WF: backing for nuclear to power AI data needs
Leo Moore, head of technology at William Fry

15 May 2026 technology Print

WF: backing for nuclear to power AI data needs

The Irish public conversation on nuclear has historically been settled but is now reopening, according to the 2026 William Fry Technology Report.

In a significant policy shift, half of organisations surveyed now support the introduction of nuclear energy if it secures the data infrastructure needed for massive AI and quantum computing demands.

Large tech firms elsewhere are using nuclear power, including Small Modular Reactors (SMRs), to deliver carbon-free baseload power for AI data centres, the report points out.

Businesses are increasingly pragmatic on energy, but social licence in Ireland remains a sensitive question, the authors state.

Outstripping defences

The rapid evolution of artificial intelligence is also outstripping existing cybersecurity defences and traditional business models, the report states.

It flags what it terms a ‘seismic shift’ in the corporate landscape.

It names this shift as a ‘Mythos moment’  and highlights a move away from the ‘move fast and break things’ era of tech adoption and its replacement by a ‘regulatory-first’ approach.

The report shows that 81% of large organisations now believe legal and regulatory requirements are paramount in adopting new technology.

The William Fry survey was conducted by IPSOS B&A in March 2026.

Research from Microsoft and Trinity College Dublin suggests that AI alone could contribute more than €250 billion to Irish GDP over the next decade, one of the authors WF head of technology Leo Moore (pictured) adds in the introduction.

Compliance guardrail

Legal compliance is a precondition for innovation, the report states.

William Fry lawyers cite emerging EU legislation, including:

  • EU AI Act,
  • DORA, and
  • NIS 2.

However, the report notes a growing awareness gap between large firms and medium-sized enterprises.

Regulatory perimeter

Smaller players risk being left behind as the ‘regulatory perimeter’ hardens around procurement and financing, the report states.

Confidence in cybersecurity is at a historic low and only 17% of businesses believe their security posture can keep pace with AI-driven threats.

The report points to the April announcement of the Anthropic ‘Mythos model’ as a turning point.

Mythos reportedly identified thousands of high-severity vulnerabilities autonomously.

This knowledge has forced boards to view cybersecurity not as a discretionary IT expense, but as a mandatory legal obligation for operational resilience.

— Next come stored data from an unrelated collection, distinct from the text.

/-- The ratio rule of R314: INT 4-511, POST not 0, f_nom at least 0.5 Hz on the carrier. -/
def ratioOk (p : Plan) (ratio post : Nat) : Bool :=
  decide (4 * 2 ^ 64 ≤ ratio) && decide (ratio < 512 * 2 ^ 64) && decide (1 ≤ post) && decide (post ≤ 16777215) &&
    decide (fnomDen p ratio post ≤ 2 * fnomNum p)

/-- f_nom is a whole number of hertz. -/
def wholeHz (p : Plan) (ratio post : Nat) : Bool := fnomNum p % fnomDen p ratio post == 0

/-- R_nom scaled from one carrier to another, rounded to nearest in the 64-bit fraction (R329). -/
def scaleRatio (ratio : Nat) (old new : Plan) : Nat :=
  (rAway ((ratio * new.vcoNum * old.vcoDen : Nat) : Int) (max 1 (new.vcoDen * old.vcoNum))).toNat

/-- The channel can be held at its output frequency on the plan `new` (11 R330). -/
def holdable (s : State) (n : Fin 24) (cur new : Plan) : Bool :=
  let a := chRatio64 s n * new.vcoNum * cur.vcoDen
  let b := new.vcoDen * cur.vcoNum * 2 ^ 64
  decide (4 * b ≤ a) && decide (a < 512 * b)

/-- R_eff, 2^-64, from the Y in force (R320). -/
def chReff (s : State) (n : Fin 24) : Nat :=
  (rAway ((chRatio64 s n * 2 ^ 60 : Nat) : Int) (2 ^ 60 + s.ch[n].y).toNat).toNat

/-- Output period in PU, rounded down, at least 1. -/
def chPeriod (s : State) (n : Fin 24) : Nat :=
  let p := planOf s s.ch[n].cur
  max 1 (fnomDen p (chRatio64 s n) (chPost' s n) * puSec / max 1 (fnomNum p))

/-! ## Channel state -/

/-- A channel changed by `f`. -/
def modCh (n : Fin 24) (f : Chan → Chan) (s : State) : State := { s with ch := vmod s.ch n f }

/-- Interrupt source 8 + n. -/
def chIrq (n : Fin 24) : Fin 128 := ⟨8 + n.val, by omega⟩

/-- An event of CHn_STAT, which fires source 8 + n (Table 11-14). -/
def chEvent (n : Fin 24) (bit : Nat) (s : State) : State :=
  fire (chIrq n) (modCh n (fun c => { c with stat := c.stat.event bit }) s)

/-- A core is LOCKED. -/
def coreLocked (s : State) (x : Fin 2) : Bool := decide (s.core[x].st = .locked)

/-- Some register of the block at `base` of `len` bytes is in a parity freeze (16 R471). -/
def frozenIn (s : State) (base len : Nat) : Bool :=
  s.mech.frozen.any fun e => decide (base ≤ e.1) && decide (e.1 < base + len)

/-- A parity freeze of the channel's block, its format or its bank's register (16 Table 16-7). -/
def chFrozen (s : State) (n : Fin 24) : Bool :=
  frozenIn s (chA n 0) 0x100 || frozenIn s (fmtA n) 4 || frozenIn s (0x14000 + n.val / 6 * 0x10) 4

/-- A parity freeze of the core's block (16 Table 16-7). -/
def coreFrozen (s : State) (x : Fin 2) : Bool := frozenIn s (coreA x 0) 0x100

/-- SLEW_MAX is 0 (R322). -/
def slewZero (s : State) (n : Fin 24) : Bool := regF s (chA n 0x2C) 23 0 == 0

/-- The calibrated unit of a channel's DTC, and of its pad (13 Table 13-1). -/
def dtcUnit (n : Fin 24) : Fin 88 := ⟨n.val, by omega⟩
def padUnit (n : Fin 24) : Fin 88 := ⟨62 + n.val, by omega⟩

/-- Pad calibration is valid (13 R378). -/
def padValid (s : State) (n : Fin 24) : Bool := s.cal.unit[padUnit n].valid

/-- The mute state MUTE_STATE names (Table 11-12). -/
def muteState (s : State) (n : Fin 24) : Drv :=
  match regF s (fmtA n) 9 8 with
  | 1 => .high
  | 2 => .highZ
  | _ => .low

/-- Automute: AUTOMUTE is set and the output's bracket is UNBOUNDED with a cause that does not depend on the output
itself (R335). -/
def autoMuted (s : State) (n : Fin 24) : Bool := regB s (chA n 0) 8 && s.ch[n].unbound

/-- BANK_MUTE of the channel's bank. -/
def bankMuted (s : State) (n : Fin 24) : Bool := regB s (0x14000 + n.val / 6 * 0x10) 0

/-- The channel produces no output clock of its own accord: disabled, failed, or waiting for a core. -/
def chOff (s : State) (n : Fin 24) : Bool :=
  let c := s.ch[n]
  c.failed || c.waiting || (!chEnabled s n && !c.testStrip)

/-- SAFE_OUT (04 R111): 0 MUTE_LOW, 1 CONTINUE, 2 HIGHZ. -/
def safeOut (s : State) : Nat := regF s 0x14040 1 0

/-- MUTE_CAUSE of CHn_STAT: bit 0 disabled or waiting up to bit 7 contention (Table 11-14). -/
def muteCause (s : State) (n : Fin 24) : Nat :=
  let c := s.ch[n]
  b2n (chOff s n) + 2 * b2n (autoMuted s n || c.alignWait) + 4 * b2n (regB s (chA n 0) 5) + 8 * b2n (bankMuted s n) +
    16 * b2n s.outs.muteAll + 32 * b2n c.safe + 64 * b2n c.shed + 128 * b2n c.contMuted

/-- Driver state of Table 11-6, and whether the row acts at once (R333). -/
def drvTarget (s : State) (n : Fin 24) : Drv × Bool :=
  let c := s.ch[n]
  if c.forced then (.low, true)
  else if chOff s n then (muteState s n, true)
  else if c.contMuted then (.highZ, true)
  else if c.shed then (.highZ, false)
  else if c.safe then (if safeOut s = 2 then .highZ else .low, false)
  else if s.outs.muteAll || bankMuted s n || regB s (chA n 0) 5 || autoMuted s n || c.alignWait then (muteState s n, false)
  else (.running, false)

/-- The driver follows Table 11-6: at once, or at the edge that MUTE_EDGE brings (R332, R333). -/
def drvUpdate (n : Fin 24) (s : State) : State :=
  let (d, now) := drvTarget s n
  modCh n (fun c => { c with want := d, drv := if now then d else c.drv }) s

/-- Every driver follows Table 11-6. -/
def drvAll (s : State) : State := (fins 24).foldl (fun s n => drvUpdate n s) s

/-- The channel is muted (R271): its driver does not run. -/
def chMuted (s : State) (n : Fin 24) : Bool := s.ch[n].drv != .running

/-- A free origin within one output period after the present instant, for a grid whose first edge the spec leaves
open (R318, R326). -/
def freeGrid (n : Fin 24) (s : State) : State :=
  let (v, s) := freshNat s
  let g := Dt.ofPu (s.tm.dt.toPu + v % chPeriod s n) 0
  modCh n (fun c => { c with grid := g }) s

[Only 11% of large organisations report a positive return (ROI) to date, although 80% of them have made an investment].

The report identifies a value gap between the high cost of AI deployment and measurable improvements in revenue or productivity.

William Fry states that 2026 will be the year of the contractual reset.

Organisations are moving away from traditional ‘seat-based’ or ‘token-based’ pricing.

Instead, they are renegotiating agreements to include:

  • Outcome-based metrics: fees tied to actual business results (conversion uplifts or diagnostic accuracy),
  • Model substitution rights: The ability to swap underlying AI models if performance benchmarks aren't met,
  • Transparency obligations: Mandatory documentation required under the EU AI Act.

Ireland remains the European jurisdiction of choice for tech investment, outperforming Germany and Britain, the report states, with 57% rating it as ‘highly suitable’.

This country also offers stability and a pro-business environment, as well as proximity to customers, it adds.

Vital bridge

Ireland is increasingly viewed as a vital bridge between US innovation and stringent European standards, with 47% agreeing that EU regulation enhances business certainty.

EU-wide rules are increasingly viewed as a source of certainty and consistency, rather than a barrier to innovation.

However, this status is under pressure from infrastructure demands, the report states.

The report suggests that ‘AI champions’ inside adopting firms are more effective than external training.

The authors argue that organisations that treat AI literacy as a core activity will emerge as winners, as the divide between the ‘AI-ready’ and laggards grows wider.